__WORK INSTRUCTION__: Track down each line below containing the string "Completes" and copy it.

[Stored items]

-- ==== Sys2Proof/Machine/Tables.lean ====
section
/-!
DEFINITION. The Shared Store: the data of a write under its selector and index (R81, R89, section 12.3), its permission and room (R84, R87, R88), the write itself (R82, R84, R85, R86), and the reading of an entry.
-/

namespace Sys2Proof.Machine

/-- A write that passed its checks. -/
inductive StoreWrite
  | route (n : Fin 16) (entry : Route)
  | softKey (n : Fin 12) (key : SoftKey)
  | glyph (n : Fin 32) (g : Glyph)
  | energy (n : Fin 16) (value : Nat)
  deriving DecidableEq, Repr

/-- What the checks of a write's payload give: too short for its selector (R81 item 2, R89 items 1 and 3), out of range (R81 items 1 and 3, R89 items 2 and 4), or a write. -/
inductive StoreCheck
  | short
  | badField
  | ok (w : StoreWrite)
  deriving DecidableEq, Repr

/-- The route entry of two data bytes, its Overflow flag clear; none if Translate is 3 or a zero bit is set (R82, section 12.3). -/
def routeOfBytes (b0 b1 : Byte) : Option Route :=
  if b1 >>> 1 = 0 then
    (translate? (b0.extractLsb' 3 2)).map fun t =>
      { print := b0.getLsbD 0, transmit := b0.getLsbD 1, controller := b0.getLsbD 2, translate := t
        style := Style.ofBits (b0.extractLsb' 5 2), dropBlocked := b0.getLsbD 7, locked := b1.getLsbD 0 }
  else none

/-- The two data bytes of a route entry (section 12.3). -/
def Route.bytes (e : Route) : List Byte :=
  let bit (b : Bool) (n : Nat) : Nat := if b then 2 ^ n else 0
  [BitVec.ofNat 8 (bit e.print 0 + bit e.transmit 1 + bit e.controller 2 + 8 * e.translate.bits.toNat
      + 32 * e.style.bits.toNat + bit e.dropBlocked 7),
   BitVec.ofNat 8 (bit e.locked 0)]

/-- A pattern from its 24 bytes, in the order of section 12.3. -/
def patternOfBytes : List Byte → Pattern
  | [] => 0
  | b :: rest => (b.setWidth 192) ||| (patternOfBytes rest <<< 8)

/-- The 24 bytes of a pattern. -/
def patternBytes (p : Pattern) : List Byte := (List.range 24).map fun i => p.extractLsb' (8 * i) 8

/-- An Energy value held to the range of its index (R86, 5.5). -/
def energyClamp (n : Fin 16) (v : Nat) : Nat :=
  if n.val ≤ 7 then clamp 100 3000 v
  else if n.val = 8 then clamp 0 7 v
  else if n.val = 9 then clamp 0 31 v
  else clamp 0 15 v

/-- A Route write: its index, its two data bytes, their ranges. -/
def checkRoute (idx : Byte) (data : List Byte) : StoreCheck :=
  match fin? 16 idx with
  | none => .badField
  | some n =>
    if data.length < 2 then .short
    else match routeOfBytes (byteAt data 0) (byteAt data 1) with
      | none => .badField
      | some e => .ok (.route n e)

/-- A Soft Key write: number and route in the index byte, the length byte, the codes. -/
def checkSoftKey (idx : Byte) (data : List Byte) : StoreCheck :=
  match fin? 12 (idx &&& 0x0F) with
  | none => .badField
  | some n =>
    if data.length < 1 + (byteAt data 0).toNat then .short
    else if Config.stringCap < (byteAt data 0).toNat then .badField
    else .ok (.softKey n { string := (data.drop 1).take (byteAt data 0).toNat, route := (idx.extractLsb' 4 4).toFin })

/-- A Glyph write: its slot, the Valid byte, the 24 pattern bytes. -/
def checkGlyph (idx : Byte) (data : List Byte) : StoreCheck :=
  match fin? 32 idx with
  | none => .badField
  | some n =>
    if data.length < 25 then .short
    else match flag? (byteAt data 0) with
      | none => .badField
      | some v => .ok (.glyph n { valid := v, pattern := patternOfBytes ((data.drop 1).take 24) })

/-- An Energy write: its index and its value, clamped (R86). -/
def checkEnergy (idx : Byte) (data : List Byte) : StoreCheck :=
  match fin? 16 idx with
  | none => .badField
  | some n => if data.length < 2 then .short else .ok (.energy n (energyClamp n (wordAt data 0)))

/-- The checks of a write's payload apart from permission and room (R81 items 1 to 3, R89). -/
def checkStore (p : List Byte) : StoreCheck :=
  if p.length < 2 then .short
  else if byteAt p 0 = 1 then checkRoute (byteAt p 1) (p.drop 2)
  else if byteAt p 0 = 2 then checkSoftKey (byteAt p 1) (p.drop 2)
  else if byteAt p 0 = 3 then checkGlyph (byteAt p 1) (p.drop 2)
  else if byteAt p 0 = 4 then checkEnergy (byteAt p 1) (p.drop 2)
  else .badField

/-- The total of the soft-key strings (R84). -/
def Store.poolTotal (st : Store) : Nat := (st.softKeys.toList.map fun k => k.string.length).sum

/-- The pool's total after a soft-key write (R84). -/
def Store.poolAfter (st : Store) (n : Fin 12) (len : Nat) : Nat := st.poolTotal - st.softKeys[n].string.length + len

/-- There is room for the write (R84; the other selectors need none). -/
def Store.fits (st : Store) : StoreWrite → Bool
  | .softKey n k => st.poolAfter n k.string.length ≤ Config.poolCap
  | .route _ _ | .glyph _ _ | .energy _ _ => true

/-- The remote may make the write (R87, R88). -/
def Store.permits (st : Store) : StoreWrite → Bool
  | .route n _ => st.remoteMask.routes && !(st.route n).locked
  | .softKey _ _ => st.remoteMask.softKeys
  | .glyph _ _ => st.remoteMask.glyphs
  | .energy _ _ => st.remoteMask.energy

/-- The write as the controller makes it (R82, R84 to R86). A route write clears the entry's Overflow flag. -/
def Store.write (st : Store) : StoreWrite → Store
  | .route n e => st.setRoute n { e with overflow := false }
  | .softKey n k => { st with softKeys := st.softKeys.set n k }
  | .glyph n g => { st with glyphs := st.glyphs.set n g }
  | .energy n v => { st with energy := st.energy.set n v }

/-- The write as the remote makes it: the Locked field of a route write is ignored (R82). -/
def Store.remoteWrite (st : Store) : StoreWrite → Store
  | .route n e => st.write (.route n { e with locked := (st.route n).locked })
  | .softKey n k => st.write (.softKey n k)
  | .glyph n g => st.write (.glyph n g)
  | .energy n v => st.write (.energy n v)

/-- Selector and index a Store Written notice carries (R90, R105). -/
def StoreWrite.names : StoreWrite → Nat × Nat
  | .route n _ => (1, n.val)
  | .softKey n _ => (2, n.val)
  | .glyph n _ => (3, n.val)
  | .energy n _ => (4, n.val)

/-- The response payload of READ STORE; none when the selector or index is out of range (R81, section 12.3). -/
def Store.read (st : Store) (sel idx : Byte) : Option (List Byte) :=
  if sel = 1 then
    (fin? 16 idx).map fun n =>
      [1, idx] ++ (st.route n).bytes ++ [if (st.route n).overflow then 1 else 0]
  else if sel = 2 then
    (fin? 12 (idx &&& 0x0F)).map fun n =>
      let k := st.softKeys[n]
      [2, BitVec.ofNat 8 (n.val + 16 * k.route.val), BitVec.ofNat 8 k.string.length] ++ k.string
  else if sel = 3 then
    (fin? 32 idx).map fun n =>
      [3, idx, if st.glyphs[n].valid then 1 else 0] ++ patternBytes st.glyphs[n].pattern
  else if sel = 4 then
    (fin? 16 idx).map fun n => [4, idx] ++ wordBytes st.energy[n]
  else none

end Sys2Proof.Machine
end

* * *

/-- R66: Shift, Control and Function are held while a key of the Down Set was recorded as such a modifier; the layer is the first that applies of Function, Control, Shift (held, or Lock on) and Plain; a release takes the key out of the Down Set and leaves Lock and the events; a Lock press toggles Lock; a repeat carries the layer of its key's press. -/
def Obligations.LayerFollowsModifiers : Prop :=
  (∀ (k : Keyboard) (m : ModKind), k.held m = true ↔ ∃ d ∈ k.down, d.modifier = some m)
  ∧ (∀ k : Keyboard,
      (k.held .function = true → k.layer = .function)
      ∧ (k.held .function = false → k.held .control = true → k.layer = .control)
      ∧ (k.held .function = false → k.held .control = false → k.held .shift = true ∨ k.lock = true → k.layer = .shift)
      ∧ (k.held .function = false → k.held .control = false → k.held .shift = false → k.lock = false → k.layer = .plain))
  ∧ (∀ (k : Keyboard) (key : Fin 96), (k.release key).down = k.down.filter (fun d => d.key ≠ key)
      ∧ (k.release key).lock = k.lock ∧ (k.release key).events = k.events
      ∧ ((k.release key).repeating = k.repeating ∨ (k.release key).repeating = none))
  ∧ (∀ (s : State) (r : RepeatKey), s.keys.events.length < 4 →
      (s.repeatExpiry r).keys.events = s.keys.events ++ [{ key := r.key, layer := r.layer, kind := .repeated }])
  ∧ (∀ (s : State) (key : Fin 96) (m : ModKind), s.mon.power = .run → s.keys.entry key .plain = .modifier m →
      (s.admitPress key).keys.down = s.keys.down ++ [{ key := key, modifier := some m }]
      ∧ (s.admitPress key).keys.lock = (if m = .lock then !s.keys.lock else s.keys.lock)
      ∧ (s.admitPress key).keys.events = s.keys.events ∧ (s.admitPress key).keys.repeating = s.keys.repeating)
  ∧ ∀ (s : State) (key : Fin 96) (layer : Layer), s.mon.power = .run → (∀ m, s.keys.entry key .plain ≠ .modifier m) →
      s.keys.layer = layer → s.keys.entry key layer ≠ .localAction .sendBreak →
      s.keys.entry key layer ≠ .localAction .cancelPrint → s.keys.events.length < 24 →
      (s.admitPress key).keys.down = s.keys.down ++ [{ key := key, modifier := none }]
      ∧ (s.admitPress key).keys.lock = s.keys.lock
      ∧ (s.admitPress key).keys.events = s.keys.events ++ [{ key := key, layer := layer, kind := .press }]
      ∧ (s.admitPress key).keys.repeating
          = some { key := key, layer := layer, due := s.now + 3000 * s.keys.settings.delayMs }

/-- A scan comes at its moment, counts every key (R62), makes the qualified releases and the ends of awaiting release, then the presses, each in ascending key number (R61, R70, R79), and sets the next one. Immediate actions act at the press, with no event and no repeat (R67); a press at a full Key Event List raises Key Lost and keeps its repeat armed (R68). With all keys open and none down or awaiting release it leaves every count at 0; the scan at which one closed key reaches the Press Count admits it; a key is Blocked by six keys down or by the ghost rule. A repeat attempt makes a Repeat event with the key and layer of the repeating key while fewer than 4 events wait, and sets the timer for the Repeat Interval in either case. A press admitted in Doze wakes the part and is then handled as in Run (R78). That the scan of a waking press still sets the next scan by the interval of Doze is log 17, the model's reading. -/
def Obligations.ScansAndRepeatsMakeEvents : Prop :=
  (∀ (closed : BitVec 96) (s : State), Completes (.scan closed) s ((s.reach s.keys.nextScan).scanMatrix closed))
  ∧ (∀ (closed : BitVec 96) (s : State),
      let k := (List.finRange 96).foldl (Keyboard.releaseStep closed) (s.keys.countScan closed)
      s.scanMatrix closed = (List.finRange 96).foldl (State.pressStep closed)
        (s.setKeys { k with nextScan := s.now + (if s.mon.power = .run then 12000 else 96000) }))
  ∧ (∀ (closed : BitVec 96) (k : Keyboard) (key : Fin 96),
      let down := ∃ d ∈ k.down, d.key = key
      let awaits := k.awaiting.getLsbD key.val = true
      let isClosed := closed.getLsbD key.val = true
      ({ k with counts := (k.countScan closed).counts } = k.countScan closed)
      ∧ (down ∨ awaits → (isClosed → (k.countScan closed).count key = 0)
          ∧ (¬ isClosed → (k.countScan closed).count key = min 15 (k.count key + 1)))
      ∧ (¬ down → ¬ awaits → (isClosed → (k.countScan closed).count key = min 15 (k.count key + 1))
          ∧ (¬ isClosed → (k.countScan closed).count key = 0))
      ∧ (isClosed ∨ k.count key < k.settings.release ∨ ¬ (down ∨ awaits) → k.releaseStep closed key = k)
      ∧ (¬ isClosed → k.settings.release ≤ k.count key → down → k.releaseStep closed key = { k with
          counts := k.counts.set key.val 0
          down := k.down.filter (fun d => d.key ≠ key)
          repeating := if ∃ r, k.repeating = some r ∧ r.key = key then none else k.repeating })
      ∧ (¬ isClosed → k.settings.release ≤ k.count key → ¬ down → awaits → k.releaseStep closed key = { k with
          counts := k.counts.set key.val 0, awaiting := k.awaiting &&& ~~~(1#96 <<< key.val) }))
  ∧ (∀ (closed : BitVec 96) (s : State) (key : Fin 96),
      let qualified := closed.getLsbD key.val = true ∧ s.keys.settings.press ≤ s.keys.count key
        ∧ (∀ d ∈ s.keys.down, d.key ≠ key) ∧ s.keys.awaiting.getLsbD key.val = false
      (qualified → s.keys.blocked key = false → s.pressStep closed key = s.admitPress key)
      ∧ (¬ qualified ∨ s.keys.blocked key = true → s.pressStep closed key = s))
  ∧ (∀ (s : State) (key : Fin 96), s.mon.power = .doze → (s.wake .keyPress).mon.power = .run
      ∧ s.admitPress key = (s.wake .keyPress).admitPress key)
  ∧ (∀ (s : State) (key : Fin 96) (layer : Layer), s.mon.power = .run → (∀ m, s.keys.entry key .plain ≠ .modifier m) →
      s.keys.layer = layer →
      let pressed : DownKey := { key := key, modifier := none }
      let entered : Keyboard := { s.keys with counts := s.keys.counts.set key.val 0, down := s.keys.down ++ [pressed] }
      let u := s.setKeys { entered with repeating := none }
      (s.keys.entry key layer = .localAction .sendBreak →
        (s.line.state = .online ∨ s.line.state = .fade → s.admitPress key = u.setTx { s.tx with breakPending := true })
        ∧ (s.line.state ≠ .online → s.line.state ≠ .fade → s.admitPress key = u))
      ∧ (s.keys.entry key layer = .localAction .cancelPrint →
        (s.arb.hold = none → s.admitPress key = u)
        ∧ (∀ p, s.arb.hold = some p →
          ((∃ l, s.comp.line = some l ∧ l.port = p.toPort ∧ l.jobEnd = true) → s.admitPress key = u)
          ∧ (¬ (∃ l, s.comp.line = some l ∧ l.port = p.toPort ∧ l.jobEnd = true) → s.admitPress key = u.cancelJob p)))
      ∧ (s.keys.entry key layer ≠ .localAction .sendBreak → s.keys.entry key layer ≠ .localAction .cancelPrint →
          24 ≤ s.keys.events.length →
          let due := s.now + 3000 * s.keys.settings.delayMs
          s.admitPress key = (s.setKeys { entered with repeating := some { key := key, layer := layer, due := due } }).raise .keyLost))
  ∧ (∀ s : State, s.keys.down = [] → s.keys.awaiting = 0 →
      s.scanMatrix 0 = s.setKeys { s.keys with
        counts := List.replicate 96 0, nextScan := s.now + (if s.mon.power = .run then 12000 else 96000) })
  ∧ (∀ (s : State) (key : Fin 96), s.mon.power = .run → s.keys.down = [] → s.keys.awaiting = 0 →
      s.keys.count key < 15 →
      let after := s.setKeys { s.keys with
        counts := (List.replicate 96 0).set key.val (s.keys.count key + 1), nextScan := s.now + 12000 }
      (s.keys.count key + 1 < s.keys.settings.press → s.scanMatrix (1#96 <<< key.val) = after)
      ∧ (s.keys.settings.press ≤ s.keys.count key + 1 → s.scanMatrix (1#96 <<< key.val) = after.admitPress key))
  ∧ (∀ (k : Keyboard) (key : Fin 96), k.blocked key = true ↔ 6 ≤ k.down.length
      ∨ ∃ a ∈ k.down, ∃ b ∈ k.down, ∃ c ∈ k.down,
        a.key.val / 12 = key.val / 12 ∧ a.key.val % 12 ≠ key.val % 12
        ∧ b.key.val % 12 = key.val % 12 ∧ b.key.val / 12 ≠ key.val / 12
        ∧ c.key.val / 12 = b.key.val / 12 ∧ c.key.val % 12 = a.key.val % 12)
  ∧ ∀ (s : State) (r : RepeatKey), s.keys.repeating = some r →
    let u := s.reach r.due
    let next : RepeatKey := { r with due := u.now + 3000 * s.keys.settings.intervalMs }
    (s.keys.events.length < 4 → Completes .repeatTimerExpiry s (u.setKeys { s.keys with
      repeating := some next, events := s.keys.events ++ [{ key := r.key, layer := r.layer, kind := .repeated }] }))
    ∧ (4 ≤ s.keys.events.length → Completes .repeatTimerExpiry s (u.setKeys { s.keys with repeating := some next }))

__FINAL ANSWER__:
  (∀ (closed : BitVec 96) (s : State), Completes (.scan closed) s ((s.reach s.keys.nextScan).scanMatrix closed))
    (s.keys.events.length < 4 → Completes .repeatTimerExpiry s (u.setKeys { s.keys with
    ∧ (4 ≤ s.keys.events.length → Completes .repeatTimerExpiry s (u.setKeys { s.keys with repeating := some next }))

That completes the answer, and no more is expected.